>>

-- ==== Sys2Proof/Laws/State.lean ====
section
/-! SUPPORT. One lemma for each field and each write of the state, and a read after each write. -/

namespace Sys2Proof.Machine

/-! ### Reads after writes -/

@[simp] theorem Dev.rd_wr_self (s : Dev) (a : Nat) (v : W) : (s.wr a v).rd a = v := Tab.get_set_self _ _ _ _
theorem Dev.rd_wr_of_ne (s : Dev) {a n : Nat} (h : n ≠ a) (v : W) : (s.wr a v).rd n = s.rd n :=
  Tab.get_set_of_ne _ h _ _
@[simp] theorem Dev.byte_setByte_self (s : Dev) (a : Nat) (b : Byte) : (s.setByte a b).byte a = b :=
  Tab.get_set_self _ _ _ _
theorem Dev.byte_setByte_of_ne (s : Dev) {a n : Nat} (h : n ≠ a) (b : Byte) : (s.setByte a b).byte n = s.byte n :=
  Tab.get_set_of_ne _ h _ _
@[simp] theorem Dev.limit_setLimit_self (s : Dev) (n : Nat) (x : W × W) : (s.setLimit n x).limit n = x :=
  Tab.get_set_self _ _ _ _
theorem Dev.limit_setLimit_of_ne (s : Dev) {n k : Nat} (h : k ≠ n) (x : W × W) : (s.setLimit n x).limit k = s.limit k :=
  Tab.get_set_of_ne _ h _ _
@[simp] theorem Dev.eng_setEng_self (s : Dev) (n : Nat) (x : Eng) : (s.setEng n x).eng n = x := Tab.get_set_self _ _ _ _
theorem Dev.eng_setEng_of_ne (s : Dev) {n k : Nat} (h : k ≠ n) (x : Eng) : (s.setEng n x).eng k = s.eng k :=
  Tab.get_set_of_ne _ h _ _
@[simp] theorem Dev.site_setSite_self (s : Dev) (n : Nat) (x : Site) : (s.setSite n x).site n = x := Tab.get_set_self _ _ _ _
theorem Dev.site_setSite_of_ne (s : Dev) {n k : Nat} (h : k ≠ n) (x : Site) : (s.setSite n x).site k = s.site k :=
  Tab.get_set_of_ne _ h _ _
@[simp] theorem Dev.ply_setPly_self (s : Dev) (n : Nat) (x : Ply) : (s.setPly n x).ply n = x := Tab.get_set_self _ _ _ _
theorem Dev.ply_setPly_of_ne (s : Dev) {n k : Nat} (h : k ≠ n) (x : Ply) : (s.setPly n x).ply k = s.ply k :=
  Tab.get_set_of_ne _ h _ _
@[simp] theorem Dev.quad_setQuad_self (s : Dev) (n : Nat) (x : Quad) : (s.setQuad n x).quad n = x := Tab.get_set_self _ _ _ _
theorem Dev.quad_setQuad_of_ne (s : Dev) {n k : Nat} (h : k ≠ n) (x : Quad) : (s.setQuad n x).quad k = s.quad k :=
  Tab.get_set_of_ne _ h _ _
@[simp] theorem Dev.circ_setCirc_self (s : Dev) (n : Nat) (x : Circ) : (s.setCirc n x).circ n = x := Tab.get_set_self _ _ _ _
theorem Dev.circ_setCirc_of_ne (s : Dev) {n k : Nat} (h : k ≠ n) (x : Circ) : (s.setCirc n x).circ k = s.circ k :=
  Tab.get_set_of_ne _ h _ _
@[simp] theorem Dev.chain_setChain_self (s : Dev) (n : Nat) (x : Chain) : (s.setChain n x).chain n = x := Tab.get_set_self _ _ _ _
theorem Dev.chain_setChain_of_ne (s : Dev) {n k : Nat} (h : k ≠ n) (x : Chain) : (s.setChain n x).chain k = s.chain k :=
  Tab.get_set_of_ne _ h _ _
@[simp] theorem Dev.acq_setAcq_self (s : Dev) (n : Nat) (x : Acq) : (s.setAcq n x).acq n = x := Tab.get_set_self _ _ _ _
theorem Dev.acq_setAcq_of_ne (s : Dev) {n k : Nat} (h : k ≠ n) (x : Acq) : (s.setAcq n x).acq k = s.acq k :=
  Tab.get_set_of_ne _ h _ _
@[simp] theorem Dev.tdc_setTdc_self (s : Dev) (n : Nat) (x : Tdc) : (s.setTdc n x).tdc n = x := Tab.get_set_self _ _ _ _
theorem Dev.tdc_setTdc_of_ne (s : Dev) {n k : Nat} (h : k ≠ n) (x : Tdc) : (s.setTdc n x).tdc k = s.tdc k :=
  Tab.get_set_of_ne _ h _ _
@[simp] theorem Dev.weir_setWeir_self (s : Dev) (n : Nat) (x : Weir) : (s.setWeir n x).weir n = x := Tab.get_set_self _ _ _ _
theorem Dev.weir_setWeir_of_ne (s : Dev) {n k : Nat} (h : k ≠ n) (x : Weir) : (s.setWeir n x).weir k = s.weir k :=
  Tab.get_set_of_ne _ h _ _
@[simp] theorem Dev.sensor_setSensor_self (s : Dev) (n : Nat) (x : Sensor) : (s.setSensor n x).sensor n = x := Tab.get_set_self _ _ _ _
theorem Dev.sensor_setSensor_of_ne (s : Dev) {n k : Nat} (h : k ≠ n) (x : Sensor) : (s.setSensor n x).sensor k = s.sensor k :=
  Tab.get_set_of_ne _ h _ _
@[simp] theorem Dev.lane_setLane_self (s : Dev) (n : Nat) (x : Lane) : (s.setLane n x).lane n = x := Tab.get_set_self _ _ _ _
theorem Dev.lane_setLane_of_ne (s : Dev) {n k : Nat} (h : k ≠ n) (x : Lane) : (s.setLane n x).lane k = s.lane k :=
  Tab.get_set_of_ne _ h _ _
@[simp] theorem Dev.link_setLink_self (s : Dev) (n : Nat) (x : Link) : (s.setLink n x).link n = x := Tab.get_set_self _ _ _ _
theorem Dev.link_setLink_of_ne (s : Dev) {n k : Nat} (h : k ≠ n) (x : Link) : (s.setLink n x).link k = s.link k :=
  Tab.get_set_of_ne _ h _ _

/-! ### Fields a write leaves alone -/

@[simp] theorem Dev.wr_sys (s : Dev) (n : Nat) (v : W) : (s.wr n v).sys = s.sys := rfl
@[simp] theorem Dev.wr_clk (s : Dev) (n : Nat) (v : W) : (s.wr n v).clk = s.clk := rfl
@[simp] theorem Dev.wr_stage (s : Dev) (n : Nat) (v : W) : (s.wr n v).stage = s.stage := rfl
@[simp] theorem Dev.wr_mem (s : Dev) (n : Nat) (v : W) : (s.wr n v).mem = s.mem := rfl
@[simp] theorem Dev.wr_scratch (s : Dev) (n : Nat) (v : W) : (s.wr n v).scratch = s.scratch := rfl
@[simp] theorem Dev.wr_engs (s : Dev) (n : Nat) (v : W) : (s.wr n v).engs = s.engs := rfl
@[simp] theorem Dev.wr_sites (s : Dev) (n : Nat) (v : W) : (s.wr n v).sites = s.sites := rfl
@[simp] theorem Dev.wr_plys (s : Dev) (n : Nat) (v : W) : (s.wr n v).plys = s.plys := rfl
@[simp] theorem Dev.wr_cmps (s : Dev) (n : Nat) (v : W) : (s.wr n v).cmps = s.cmps := rfl
@[simp] theorem Dev.wr_quads (s : Dev) (n : Nat) (v : W) : (s.wr n v).quads = s.quads := rfl
@[simp] theorem Dev.wr_circs (s : Dev) (n : Nat) (v : W) : (s.wr n v).circs = s.circs := rfl
@[simp] theorem Dev.wr_chains (s : Dev) (n : Nat) (v : W) : (s.wr n v).chains = s.chains := rfl
@[simp] theorem Dev.wr_acqs (s : Dev) (n : Nat) (v : W) : (s.wr n v).acqs = s.acqs := rfl
@[simp] theorem Dev.wr_tdcs (s : Dev) (n : Nat) (v : W) : (s.wr n v).tdcs = s.tdcs := rfl
@[simp] theorem Dev.wr_weirs (s : Dev) (n : Nat) (v : W) : (s.wr n v).weirs = s.weirs := rfl
@[simp] theorem Dev.wr_slc (s : Dev) (n : Nat) (v : W) : (s.wr n v).slc = s.slc := rfl
@[simp] theorem Dev.wr_led (s : Dev) (n : Nat) (v : W) : (s.wr n v).led = s.led := rfl
@[simp] theorem Dev.wr_flt (s : Dev) (n : Nat) (v : W) : (s.wr n v).flt = s.flt := rfl
@[simp] theorem Dev.wr_cis (s : Dev) (n : Nat) (v : W) : (s.wr n v).cis = s.cis := rfl
@[simp] theorem Dev.wr_pwr (s : Dev) (n : Nat) (v : W) : (s.wr n v).pwr = s.pwr := rfl
@[simp] theorem Dev.wr_lanes (s : Dev) (n : Nat) (v : W) : (s.wr n v).lanes = s.lanes := rfl
@[simp] theorem Dev.wr_links (s : Dev) (n : Nat) (v : W) : (s.wr n v).links = s.links := rfl
@[simp] theorem Dev.wr_host (s : Dev) (n : Nat) (v : W) : (s.wr n v).host = s.host := rfl
@[simp] theorem Dev.wr_nv (s : Dev) (n : Nat) (v : W) : (s.wr n v).nv = s.nv := rfl
@[simp] theorem Dev.wr_ucs (s : Dev) (n : Nat) (v : W) : (s.wr n v).ucs = s.ucs := rfl
@[simp] theorem Dev.wr_imgs (s : Dev) (n : Nat) (v : W) : (s.wr n v).imgs = s.imgs := rfl
@[simp] theorem Dev.wr_jtag (s : Dev) (n : Nat) (v : W) : (s.wr n v).jtag = s.jtag := rfl
@[simp] theorem Dev.wr_tdo (s : Dev) (n : Nat) (v : W) : (s.wr n v).tdo = s.tdo := rfl
@[simp] theorem Dev.wr_freeIx (s : Dev) (n : Nat) (v : W) : (s.wr n v).freeIx = s.freeIx := rfl

@[simp] theorem Dev.setByte_sys (s : Dev) (n : Nat) (v : Byte) : (s.setByte n v).sys = s.sys := rfl
@[simp] theorem Dev.setByte_clk (s : Dev) (n : Nat) (v : Byte) : (s.setByte n v).clk = s.clk := rfl
@[simp] theorem Dev.setByte_stage (s : Dev) (n : Nat) (v : Byte) : (s.setByte n v).stage = s.stage := rfl
@[simp] theorem Dev.setByte_regs (s : Dev) (n : Nat) (v : Byte) : (s.setByte n v).regs = s.regs := rfl
@[simp] theorem Dev.setByte_scratch (s : Dev) (n : Nat) (v : Byte) : (s.setByte n v).scratch = s.scratch := rfl
@[simp] theorem Dev.setByte_engs (s : Dev) (n : Nat) (v : Byte) : (s.setByte n v).engs = s.engs := rfl
@[simp] theorem Dev.setByte_sites (s : Dev) (n : Nat) (v : Byte) : (s.setByte n v).sites = s.sites := rfl
@[simp] theorem Dev.setByte_plys (s : Dev) (n : Nat) (v : Byte) : (s.setByte n v).plys = s.plys := rfl
@[simp] theorem Dev.setByte_cmps (s : Dev) (n : Nat) (v : Byte) : (s.setByte n v).cmps = s.cmps := rfl
@[simp] theorem Dev.setByte_quads (s : Dev) (n : Nat) (v : Byte) : (s.setByte n v).quads = s.quads := rfl
@[simp] theorem Dev.setByte_circs (s : Dev) (n : Nat) (v : Byte) : (s.setByte n v).circs = s.circs := rfl
@[simp] theorem Dev.setByte_chains (s : Dev) (n : Nat) (v : Byte) : (s.setByte n v).chains = s.chains := rfl
@[simp] theorem Dev.setByte_acqs (s : Dev) (n : Nat) (v : Byte) : (s.setByte n v).acqs = s.acqs := rfl
@[simp] theorem Dev.setByte_tdcs (s : Dev) (n : Nat) (v : Byte) : (s.setByte n v).tdcs = s.tdcs := rfl
@[simp] theorem Dev.setByte_weirs (s : Dev) (n : Nat) (v : Byte) : (s.setByte n v).weirs = s.weirs := rfl
@[simp] theorem Dev.setByte_slc (s : Dev) (n : Nat) (v : Byte) : (s.setByte n v).slc = s.slc := rfl
@[simp] theorem Dev.setByte_led (s : Dev) (n : Nat) (v : Byte) : (s.setByte n v).led = s.led := rfl
@[simp] theorem Dev.setByte_flt (s : Dev) (n : Nat) (v : Byte) : (s.setByte n v).flt = s.flt := rfl
@[simp] theorem Dev.setByte_cis (s : Dev) (n : Nat) (v : Byte) : (s.setByte n v).cis = s.cis := rfl
@[simp] theorem Dev.setByte_pwr (s : Dev) (n : Nat) (v : Byte) : (s.setByte n v).pwr = s.pwr := rfl
@[simp] theorem Dev.setByte_lanes (s : Dev) (n : Nat) (v : Byte) : (s.setByte n v).lanes = s.lanes := rfl
@[simp] theorem Dev.setByte_links (s : Dev) (n : Nat) (v : Byte) : (s.setByte n v).links = s.links := rfl
@[simp] theorem Dev.setByte_host (s : Dev) (n : Nat) (v : Byte) : (s.setByte n v).host = s.host := rfl
@[simp] theorem Dev.setByte_nv (s : Dev) (n : Nat) (v : Byte) : (s.setByte n v).nv = s.nv := rfl
@[simp] theorem Dev.setByte_ucs (s : Dev) (n : Nat) (v : Byte) : (s.setByte n v).ucs = s.ucs := rfl
@[simp] theorem Dev.setByte_imgs (s : Dev) (n : Nat) (v : Byte) : (s.setByte n v).imgs = s.imgs := rfl
@[simp] theorem Dev.setByte_jtag (s : Dev) (n : Nat) (v : Byte) : (s.setByte n v).jtag = s.jtag := rfl
@[simp] theorem Dev.setByte_tdo (s : Dev) (n : Nat) (v : Byte) : (s.setByte n v).tdo = s.tdo := rfl
@[simp] theorem Dev.setByte_freeIx (s : Dev) (n : Nat) (v : Byte) : (s.setByte n v).freeIx = s.freeIx := rfl

@[simp] theorem Dev.setScrByte_sys (s : Dev) (e n : Nat) (v : Byte) : (s.setScrByte e n v).sys = s.sys := rfl
@[simp] theorem Dev.setScrByte_clk (s : Dev) (e n : Nat) (v : Byte) : (s.setScrByte e n v).clk = s.clk := rfl
@[simp] theorem Dev.setScrByte_stage (s : Dev) (e n : Nat) (v : Byte) : (s.setScrByte e n v).stage = s.stage := rfl
@[simp] theorem Dev.setScrByte_regs (s : Dev) (e n : Nat) (v : Byte) : (s.setScrByte e n v).regs = s.regs := rfl
@[simp] theorem Dev.setScrByte_mem (s : Dev) (e n : Nat) (v : Byte) : (s.setScrByte e n v).mem = s.mem := rfl
@[simp] theorem Dev.setScrByte_engs (s : Dev) (e n : Nat) (v : Byte) : (s.setScrByte e n v).engs = s.engs := rfl
@[simp] theorem Dev.setScrByte_sites (s : Dev) (e n : Nat) (v : Byte) : (s.setScrByte e n v).sites = s.sites := rfl
@[simp] theorem Dev.setScrByte_plys (s : Dev) (e n : Nat) (v : Byte) : (s.setScrByte e n v).plys = s.plys := rfl
@[simp] theorem Dev.setScrByte_cmps (s : Dev) (e n : Nat) (v : Byte) : (s.setScrByte e n v).cmps = s.cmps := rfl
@[simp] theorem Dev.setScrByte_quads (s : Dev) (e n : Nat) (v : Byte) : (s.setScrByte e n v).quads = s.quads := rfl
@[simp] theorem Dev.setScrByte_circs (s : Dev) (e n : Nat) (v : Byte) : (s.setScrByte e n v).circs = s.circs := rfl
@[simp] theorem Dev.setScrByte_chains (s : Dev) (e n : Nat) (v : Byte) : (s.setScrByte e n v).chains = s.chains := rfl
@[simp] theorem Dev.setScrByte_acqs (s : Dev) (e n : Nat) (v : Byte) : (s.setScrByte e n v).acqs = s.acqs := rfl
@[simp] theorem Dev.setScrByte_tdcs (s : Dev) (e n : Nat) (v : Byte) : (s.setScrByte e n v).tdcs = s.tdcs := rfl
@[simp] theorem Dev.setScrByte_weirs (s : Dev) (e n : Nat) (v : Byte) : (s.setScrByte e n v).weirs = s.weirs := rfl
@[simp] theorem Dev.setScrByte_slc (s : Dev) (e n : Nat) (v : Byte) : (s.setScrByte e n v).slc = s.slc := rfl
@[simp] theorem Dev.setScrByte_led (s : Dev) (e n : Nat) (v : Byte) : (s.setScrByte e n v).led = s.led := rfl
@[simp] theorem Dev.setScrByte_flt (s : Dev) (e n : Nat) (v : Byte) : (s.setScrByte e n v).flt = s.flt := rfl
@[simp] theorem Dev.setScrByte_cis (s : Dev) (e n : Nat) (v : Byte) : (s.setScrByte e n v).cis = s.cis := rfl
@[simp] theorem Dev.setScrByte_pwr (s : Dev) (e n : Nat) (v : Byte) : (s.setScrByte e n v).pwr = s.pwr := rfl
@[simp] theorem Dev.setScrByte_lanes (s : Dev) (e n : Nat) (v : Byte) : (s.setScrByte e n v).lanes = s.lanes := rfl
@[simp] theorem Dev.setScrByte_links (s : Dev) (e n : Nat) (v : Byte) : (s.setScrByte e n v).links = s.links := rfl
@[simp] theorem Dev.setScrByte_host (s : Dev) (e n : Nat) (v : Byte) : (s.setScrByte e n v).host = s.host := rfl
@[simp] theorem Dev.setScrByte_nv (s : Dev) (e n : Nat) (v : Byte) : (s.setScrByte e n v).nv = s.nv := rfl
@[simp] theorem Dev.setScrByte_ucs (s : Dev) (e n : Nat) (v : Byte) : (s.setScrByte e n v).ucs = s.ucs := rfl
@[simp] theorem Dev.setScrByte_imgs (s : Dev) (e n : Nat) (v : Byte) : (s.setScrByte e n v).imgs = s.imgs := rfl
@[simp] theorem Dev.setScrByte_jtag (s : Dev) (e n : Nat) (v : Byte) : (s.setScrByte e n v).jtag = s.jtag := rfl
@[simp] theorem Dev.setScrByte_tdo (s : Dev) (e n : Nat) (v : Byte) : (s.setScrByte e n v).tdo = s.tdo := rfl
@[simp] theorem Dev.setScrByte_freeIx (s : Dev) (e n : Nat) (v : Byte) : (s.setScrByte e n v).freeIx = s.freeIx := rfl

<<

■ Exercise instructions
Where a line in the data contains the string "setCirc", add it to your count, and give only the final number.

■ Task output
2